Last reviewed · June 19, 2026

How Hard Is the TEAS Test? An Honest Section Breakdown

How hard is the TEAS test? It mostly comes down to how recently you've used high-school reading, math and science. The exam tests academic readiness. So most applicants find the Science section (heavy on anatomy and physiology) the toughest, and the separately timed sections add pressure. But here's the good part. The content is finite and knowable, so targeted prep brings the difficulty down fast and remember, your "pass" is set by your program not by ATI.

How Hard Is the TEAS Test, Really? The Honest Answer

The honest answer is that it depends on you. The TEAS tests high-school-level reading, math, science, and English, not nursing knowledge. So how hard it feels comes down to how recently you've used those skills. If you took algebra and anatomy last year, a lot of this will click. But if it's been a decade, the same material can feel brutal at first. That's the part most "is the TEAS hard" pages skip. They give you a vague "it depends" and stop there. The real driver is rust, not raw difficulty. And the exam runs 170 questions in 209 minutes across four separately timed sections, so pacing piles on too. None of it is graduate-level, though. It's the stuff you saw in high school, just timed and stacked together. So how hard is the TEAS test for you specifically? That's the real question, and prep is what answers it.

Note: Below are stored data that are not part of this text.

-- ==== Sys2Proof/Tests/Slice0.lean ====
section
/-! SUPPORT. Tests: the encoding, one form of every instruction on a small machine, and a witness for the hypotheses of each
statement. -/

namespace Sys2Proof.Tests

set_option Elab.async false

open Sys2Proof.Machine

/-! ## A small machine -/

/-- A map of one row of four bytes at the start of the scratchpad. -/
def someMap : BitVec 256 := BitVec.ofNat 256 (scratchBase + 4 * 2 ^ 64 + 2 ^ 96 + 4 * 2 ^ 112)

/-- A warp of one lane in grid 1, with k0 at the scratchpad, a convergence register of that lane, and a handler. -/
def oneLane : Warp :=
  { lanes := [(0, { pc := 0, status := .running })], k := [(0, BitVec.ofNat 64 scratchBase)], cv := [(0, cvOf 1 1)]
    om := [(0, someMap), (1, someMap)], nf := 4, na := 8, ext := true, tvec := 0x1000, grid := 1
    lines := [(0, Line.make [] 31)] }

/-- The block of that warp: one unit of scratch on core 0. -/
def oneBlock : Block := { grid := 1, block := 0, gang := 0, gangid := 0, gcore := 0, unit := 4095, units := 1 }

/-- The launch record of its grid: one block of one warp, a unit of scratch, EXT, one CORE barrier. -/
def oneRecord : BitVec 2048 :=
  BitVec.ofNat 2048 (2 ^ 64 * (1 + 2 ^ 16 + 2 ^ 32) + 2 ^ 128 * (4096 + 2 ^ 24 + 2 ^ 29 + 2 ^ 34) + 2 ^ 192 * 2 ^ 18)

/-- A machine with a warp, whose split of one lane stands to issue. -/
def machineOf (w : Warp) : State :=
  { State.reset with
    warps := [(1, w)]
    loft := { State.reset.loft with
      blocks := [oneBlock], grids := [(1, { record := oneRecord, state := .running })]
      barriers := [{ id := 0, scope := 1, grid := 1, owner := 0, index := 0 }]
      pipelines := [(3, { stages := [] })], nextWid := 2, nextGrid := 4, nextBarrier := 1 }
    cur := { wid := 1, pc := 0, lanes := 1, word := 0 } }

def machine : State := machineOf oneLane

/-- The same with the lane in its handler. -/
def inHandler : State :=
  machineOf { oneLane with lanes := [(0, { pc := 0, status := .running, tag := some { cause := 0x10, pc := 0 } })] }

/-- The same with the page of tenant 0 at virtual address 0 mapped to DRAM at 0x10000. -/
def paged : State :=
  ((((machine.setRaw64 0 0x1001).setRaw64 0x1000 0x2001).setRaw64 0x2000 0x3001).setRaw64 0x3000 0x4001).setRaw64 0x4000 0x39
    |>.setRaw64 0x4008 0x10000

/-- `Issuing`, computed. -/
def issues (i : Instr) (s : State) : Bool :=
  match i.fields with
  | some f =>
    let c := s.ctx f
    c.w.onCore && c.lanes != 0 && (List.range 32).all (fun l => !c.lanes.has l || (c.w.lane l).status == .running) &&
      c.w.parkedSince == none && decodeCause s c i == none && c.w.rob == [] && s.cur.late == false
  | none => false

theorem issuing_of_issues {i : Instr} {f : Fields} {s : State} (hf : i.fields = some f) (h : issues i s = true) :
    Issuing i f s := by
  simp only [issues, hf, Bool.and_eq_true, beq_iff_eq, bne_iff_ne, List.all_eq_true, Bool.or_eq_true, Bool.not_eq_true',
    List.mem_range] at h
  obtain ⟨⟨⟨⟨⟨⟨h1, h2⟩, h3⟩, h4⟩, h5⟩, h6⟩, h7⟩ := h
  exact ⟨h1, h2, fun l hl hm => by rcases h3 l hl with h | h <;> simp_all, h4, h5, h6, h7⟩

/-- Every one of some instructions stands ready to issue on `s`. -/
def AllIssue (s : State) (is : List Instr) : Prop := ∀ i ∈ is, ∃ f, i.fields = some f ∧ Issuing i f s

theorem allIssue_of {s : State} {is : List Instr} (h : is.all (issues · s) = true) : AllIssue s is := fun i hi => by
  have hs := List.all_eq_true.mp h i hi
  cases hf : i.fields with
  | none => simp [issues, hf] at hs
  | some f => exact ⟨f, rfl, issuing_of_issues hf hs⟩

def isNext (o : Host.Outcome State Fault Refusal) : Bool :=
  match o with
  | .next _ => true
  | _ => false

/-- A fact about the machine that an outcome holds. -/
def onNext (o : Host.Outcome State Fault Refusal) (p : State → Bool) : Bool :=
  match o with
  | .next t => p t
  | _ => false

/-- A fact about what a check that passed gives. -/
def okAnd {ε α : Type} (x : Except ε α) (p : α → Bool) : Bool :=
  match x with
  | .ok a => p a
  | .error _ => false

theorem ok_of {ε α : Type} {x : Except ε α} (p : α → Bool) (h : okAnd x p = true) : ∃ a, x = .ok a ∧ p a = true := by
  cases x with
  | ok a => exact ⟨a, rfl, h⟩
  | error _ => simp [okAnd] at h

/-- What an option that is there holds. -/
def someAnd {α : Type} (x : Option α) (p : α → Bool) : Bool :=
  match x with
  | some a => p a
  | none => false

theorem some_of {α : Type} {x : Option α} (p : α → Bool) (h : someAnd x p = true) : ∃ a, x = some a ∧ p a = true := by
  cases x with
  | some a => exact ⟨a, rfl, h⟩
  | none => simp [someAnd] at h

/-! ## One form of every instruction -/

def sumSamples : List Instr := [
  .iadd { dst := .v 4, sa := .v 8, sb := .v 12 }, .isub { dst := .v 4, sa := .v 8, sb := .v 12 }]

def carrySamples : List Instr := [
  .iaddc { dst := .v 4, sa := .v 8, sb := .v 12, sc := .p 4 }]

def productSamples : List Instr := [
  .imul { dst := .v 4, sa := .v 8, sb := .v 12 }, .imulh { dst := .v 4, sa := .v 8, sb := .v 12 },
  .imad { dst := .v 4, sa := .v 8, sb := .v 12, sc := .v 16 }, .imal { dst := .v 4, sa := .v 8, sb := .v 12, sc := .v 16 }]

def quotientSamples : List Instr := [
  .idiv { dst := .v 4, sa := .v 8, sb := .v 12 }, .irem { dst := .v 4, sa := .v 8, sb := .v 12 }]

def selectSamples : List Instr := [
  .imin { dst := .v 4, sa := .v 8, sb := .v 12 }, .imax { dst := .v 4, sa := .v 8, sb := .v 12 },
  .iabs { dst := .v 4, sa := .v 8 }, .ineg { dst := .v 4, sa := .v 8 }, .iadd64 { dst := .v 4, sa := .v 8, sb := .v 12 },
  .isub64 { dst := .v 4, sa := .v 8, sb := .v 12 }, .lea { dst := .v 4, sa := .v 8, sb := .v 12 }]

So if you're anxious about this, you're not being dramatic. Plenty of capable people walk in nervous. But anxiety and difficulty aren't the same thing. The TEAS is beatable, and most of what makes it feel scary is fixable before test day.

How Your Background Changes the Difficulty

It helps to picture where you fall. A recent high-school grad who just finished bio and algebra is in good shape, and mostly needs to learn the format and timing. A returning student coming back after five or ten years has more relearning to do, especially in Science. And someone who's always found science stressful will feel that section hardest no matter their age. None of those people is doomed. They just need different amounts of runway. So the smartest first move is figuring out which one you are, then planning your weeks around it.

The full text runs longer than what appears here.